Gego, a Jewish sculpture artist who fled Nazi Germany and reinvented herself in Venezuela, is being celebrated at the LGDR Gallery in New York this month.
Gertrude Goldschmidt, known in art circles simply as Gego, would be 111 this year. She and her family fled Nazi Germany in 1939, but she arrived alone to Caracas, Venezuela. At the time, the South American capitol was a city in the middle of a vibrant artistic renaissance, and she joined into that atmosphere with gusto.
Her work is always abstract, usually featuring jagged, meandering lines or geometric shapes repeated into wild complexity.
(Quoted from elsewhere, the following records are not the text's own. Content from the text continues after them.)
-- ==== Sys2Proof/Machine/Ledger.lean ====
section
/-! DEFINITION. The ledger and tick class of NSI (R363 to R368): waiting for a tick point, queueing items and draft
work, the page ledger, and the checks of R150 to R153. -/
namespace Sys2Proof.Machine
open Sys2Proof

/-- The encoding rules of R363. -/
def tickEnc (w : NsiBody) : Bool := !nfX w && nf w 30 1 == 0 && nf w 47 17 == 0
def tickImm (w : NsiBody) : Nat := nf w 31 16

/-- A tick point is reached: every TWAIT for it completes (R363). -/
def Block.atPoint (b : Block) (p : Nat) : Block :=
  { b with rm := { b.rm with execs := b.rm.execs.map (fun k => match k.2.blocked with
    | .tick q rd => if q = p then (k.1, { (k.2.ws rd (BitVec.ofNat 64 b.tick)) with blocked := .no }) else k
    | _ => k) } }

/-- TWAIT (R363). -/
def execNsiTwait (x : ExecId) (w : NsiBody) (_ext : BitVec 64) (s : State) : Host.Outcome State Fault Refusal :=
  s.run (fun b => b.issue x w (tickEnc w) (isSeq x) (fun e =>
    if 5 < tickImm w then b.raise x w 1 0
    else b.done x w { e with blocked := .tick (tickImm w) (nf w 15 5) }))

/-- The answer to an ENQ record (R364): the order of the codes is log 21's. -/
def Block.enqCheck (b : Block) (d : List Byte) : Nat :=
  let g := lefld d
  let m := g 2 2
  if g 0 1 == 0 || decide (5 < g 0 1) || decide (1 < g 1 1) || g 21 1 != 0 || !allZero (d.drop 52) then ansBad
  else if !b.modelThere m then ansAbsent
  else if classKind (g 0 1) ≠ some (b.header m 6 1) then ansBad
  else if 65536 ≤ (b.cp.items.filter (fun t => t.cls == g 0 1)).length then ansBusy
  else ansOk

/-- The item of an ENQ record. -/
def Block.enqItem (b : Block) (d : List Byte) (a : Nat) : Block :=
  let g := lefld d
  let e := g 4 2
  let n := g 16 4 + b.catchUp e (g 2 2) (b.turnBefore e none)
  let t : Item :=
    { id := b.rq.nextItem, cls := g 0 1, model := g 2 2, entry := e, gen := g 6 2, deadline := g 8 8, tokens := n, prio := g 20 1,
      profile := g 22 2, input := g 24 8, output := g 32 8, done := g 40 8, tag := g 48 4, retry := g 1 1 == 1, screen := none, part := 0,
      admitAt := b.eget e E.ADMIT_TIME, sloe := false, begun := false, suspended := false, spent := 0, clusters := [], failed := false,
      catchUp := n - g 16 4, record := a, since := 0 }
  ({ b with rq := { b.rq with nextItem := b.rq.nextItem + 1 } }).addItem t

/-- ENQ (R364): the status in rd, and the item queued where it is accepted. -/
def execNsiEnq (x : ExecId) (w : NsiBody) (_ext : BitVec 64) (s : State) : Host.Outcome State Fault Refusal :=
  s.run (fun b => b.issue x w (tickEnc w) (isSeq x) (fun e =>
    if e.acquiring then b else
    let a := (e.rs (nf w 20 5)).toNat
    let d := b.recordAt a
    let st := (d.map b.enqCheck).getD ansBad
    let b := if st = 0 then b.enqItem (d.getD []) a else b
    b.done x w (e.ws (nf w 15 5) (BitVec.ofNat 64 st))))

/-- The code LATE of R363. -/
def ansLate : Nat := 5

/-- The answer to a DPASS record (R366). -/
def Block.dpassCheck (b : Block) (d : List Byte) : Nat :=
  let g := lefld d
  let kind := g 0 1
  let pass := g 1 1
  if decide (1 < kind) || (if kind = 1 then pass == 0 || decide (6 < pass) else pass != 0) || g 4 4 == 0 || decide (8192 < g 4 4)
    || !allZero (d.drop 28) then ansBad
  else if !b.modelThere (g 2 2) then ansAbsent
  else if b.header (g 2 2) 6 1 ≠ 0 then ansBad
  else if b.clk.cutOff then ansLate
  else ansOk

/-- The head of the draft queue starts on every cluster (R366, R370); what runs there is suspended (R66), and before pass 1 the draft caches of its
streams are compacted (R218). -/
def Block.startDraft (b : Block) : Block :=
  match b.cp.dpass with
  | [] => b
  | j :: _ =>
    let b := if j.warm || j.pass ≠ 1 then b else (b.draftSet.filter (fun e => b.draftModel e == some j.model)).foldl (fun b e => b.compactDraft e) b
    b.clusters.foldl (fun b c => b.startKernel c j.model j.record (if j.warm then 3 else 0) none true) b.suspendAll

/-- A draft pass or warm-up queued; the tick's first begins Draft (R66). -/
def Block.queueDraft (b : Block) (d : List Byte) (a seq : Nat) : Block :=
  let g := lefld d
  let b := { b with clk := { b.clk with draftBegun := true } }
  let idle := b.cp.dpass.isEmpty
  let j : DPassJob := { warm := g 0 1 == 0, pass := g 1 1, model := g 2 2, done := g 16 8, tag := g 24 4, seq := seq, record := a, failed := false }
  let b := { b with cp := { b.cp with dpass := b.cp.dpass ++ [j] } }
  if idle then b.startDraft else b

/-- DPASS (R366): the status in rd, and the work queued where it is accepted. -/
def execNsiDpass (x : ExecId) (w : NsiBody) (_ext : BitVec 64) (s : State) : Host.Outcome State Fault Refusal :=
  s.run (fun b => b.issue x w (tickEnc w) (isSeq x) (fun e =>
    if e.acquiring then b else
    let a := (e.rs (nf w 20 5)).toNat
    let d := b.recordAt a
    let st := (d.map b.dpassCheck).getD ansBad
    let b := b.done x w (e.ws (nf w 15 5) (BitVec.ofNat 64 st))
    if st = 0 then b.queueDraft (d.getD []) a (xid x) else b))

/-- LPG (R367): one side of a page move, modulo 2^28. -/
def execNsiLpg (x : ExecId) (w : NsiBody) (_ext : BitVec 64) (s : State) : Host.Outcome State Fault Refusal :=
  s.run (fun b => b.issue x w (tickEnc w) (isSeq x) (fun e =>
    let st := tickImm w % 8
    if 15 < tickImm w ∨ 4 < st then b.raise x w 1 0
    else
      let n := (e.rs (nf w 20 5)).toNat % 2 ^ 28
      let old := b.lgr.pages.getD st 0
      let new := if (tickImm w).testBit 3 then (old + n) % 2 ^ 28 else (old + 2 ^ 28 - n) % 2 ^ 28
      b.done x w e |> (fun b => { b with lgr := { b.lgr with pages := b.lgr.pages.set st new } })))

/-- The identities of R90 that an entry breaks: bit 1 drafted, bit 2 sampled tokens. -/
def Block.entryFault (b : Block) (e : Nat) : Nat :=
  (if b.eget e E.DRAFTED = b.eget e E.ACCEPTED + b.eget e E.REJECTED then 0 else 2)
  + (if b.eget e E.GENERATED = b.eget e E.COMMITTED + b.eget e E.HELD + b.eget e E.DISCARDED + b.eget e E.BLOCKED then 0 else 4)

/-- The per-request check of one slice (R368). -/
def Block.checkSlice (b : Block) (n : Nat) : Block :=
  let bad := b.live.filter (fun e => seqOf e == n && b.entryFault e != 0)
  match bad.head? with
  | none => b
  | some e =>
    let kinds := bad.foldl (fun k e => k ||| b.entryFault e) 0
    { b with lgr := { b.lgr with
        reqFault := true
        fault := b.lgr.fault ||| kinds
        culprit := if b.lgr.reqFault then min b.lgr.culprit e else e } }

/-- Links whose credit identity fails (R150, R435), summed over both virtual channels. -/
def Link.creditsOk (k : Link) : Bool :=
  k.held.1 + k.inflight.1 + k.peer.1 + (k.held.2 + k.inflight.2 + k.peer.2) == k.grant.1 + k.grant.2
def Block.creditFaults (b : Block) : List Nat := (b.io.links.filter (fun p => p.2.state != 4 && !p.2.creditsOk)).map (·.1)

/-- The LGR registers at a tick check (R155, R520). -/
def Block.showLedger (b : Block) : Block :=
  let p := fun (i : Nat) => b.lgr.pages.getD i 0
  let put := fun (b : Block) (x : Fld × Nat) => b.fset x.1 x.2
  [(F.LGR_PG_A_FREE, p 0), (F.LGR_PG_A_OWNED, p 1), (F.LGR_PG_B_PREFIX, p 2), (F.LGR_PG_B_TRANSFER, p 3), (F.LGR_PG_C_RETIRED, p 4),
   (F.LGR_PG_C_TOTAL, b.fget F.PG_TOTAL_TOTAL), (F.LGR_RQ_ADM_ADMITTED, b.lgr.admitted), (F.LGR_RQ_END_ENDED, b.lgr.ended),
   (F.LGR_RQ_LIVE_ACTIVE, b.inStates [1, 2, 3, 4, 7]), (F.LGR_RQ_LIVE_PAUSED, b.inStates [5, 6])].foldl put b

/-- The evidence record of R152: the LGR registers, the culprit's entry, the page records of its list from the tail. -/
def Block.evidence (b : Block) (culprit : Nat) (perEntry : Bool) : List Byte :=
  let regs := (List.range 7).flatMap (fun i => leBytes 8 (b.reg (0x0380 + 8 * i)).toNat)
  let ent := if perEntry then entryBytes (b.entry culprit) else zeros 256
  let pages := if perEntry then ((b.pageList culprit).reverse.take 256).flatMap (fun p => leBytes 8 (b.pageRec p)) else []
  (padTo (regs ++ ent ++ pages) 4096).take 4096

/-- The tick check (R151, R153). -/
def Block.tickCheck (b : Block) : Block :=
  let pages := b.lgr.pages.foldl (· + ·) 0 != b.fget F.PG_TOTAL_TOTAL
  let reqs := b.lgr.admitted != b.inStates [1, 2, 3, 4, 7] + b.inStates [5, 6] + b.lgr.ended
  let links := b.creditFaults
  let fault := (if pages then 1 else 0) + (if reqs then 16 else 0) + (if links.isEmpty then 0 else 8) + (if b.lgr.reqFault then b.lgr.fault else 0)
  let culprit := if b.lgr.reqFault then b.lgr.culprit else links.getLast?.getD 0xFFFF
  let b := ({ b with lgr := { b.lgr with checked := true } }).showLedger
  if fault ≠ 0 then
    let b := b.setReg 0x03B0 (b.reg 0x03B0 ||| BitVec.ofNat 64 fault)
    let b := { b with lgr := { b.lgr with stopped := true } }
    let b := if b.fget F.LGR_FAULT_FROZEN = 0 then
        let b := b.keepLow 0x5000 (b.evidence culprit b.lgr.reqFault)
        ((b.fset F.LGR_FAULT_FROZEN 1).fset F.LGR_FAULT_INDEX culprit).fset F.LGR_FAULT_TICK b.tick
      else b
    b.report 3 1 ((b.reg 0x03B0).toNat % 32 + b.fget F.LGR_FAULT_INDEX * 65536)
  else if (b.reg 0x03B0).toNat % 32 = 0 then { b with lgr := { b.lgr with stopped := false } }
  else b

/-- LPHASE (R368): the sequencer's Accept or Publish work is complete; the tick check runs with the last LPHASE 1. -/
def execNsiLphase (x : ExecId) (w : NsiBody) (_ext : BitVec 64) (s : State) : Host.Outcome State Fault Refusal :=
  s.run (fun b => b.issue x w (tickEnc w) (isSeq x) (fun e =>
    if 1 < tickImm w then b.raise x w 1 0
    else
      let n := xid x
      let b := (b.done x w e).checkSlice n
      if tickImm w = 0 then { b with lgr := { b.lgr with phase0 := n :: b.lgr.phase0 } }
      else
        let b := { b with lgr := { b.lgr with phase1 := n :: b.lgr.phase1 } }
        if !b.lgr.checked && (List.range 8).all (fun k => b.seqHalted k || b.lgr.phase1.contains k) then b.tickCheck else b))

end Sys2Proof.Machine
end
“I believe she is part of the incredible artists of the postwar era that have touched upon not just one medium, but many mediums,” said the art dealer Dominique Lévy, a founding member of the art agency LGDR. “She had the courage to stay the course without worrying about trends, without any fear. She should be up there with the greatest.”
For Lévy, what is most original about Gego’s work is how she brings together oppositions into pieces that vibrate with the tension of their own differences. “What makes her essential and relevant is the way she was able to deal with sculpture,” said Lévy, “to reunite oppositions, from the very strong to the very vulnerable, from the very static to the very moving. Those oppositions come together into something that’s breathtaking. She uses very minimal material to make something incredibly grand.”
The show that LGDR is hosting is called “Lines in Space,” a concise selection of works by Gego. With just under 40 works, the show is featuring her linework sculptures, which she called Dibujos sin papel, or drawings without paper. It also features her watercolors, lithographs, and a few other works on paper.
Gego passed away in 1994. According to the people at LGDR, New York is “last in rediscovering her.”
“Lines in Space,” will be exhibited at the LGDR Gallery until July 7th.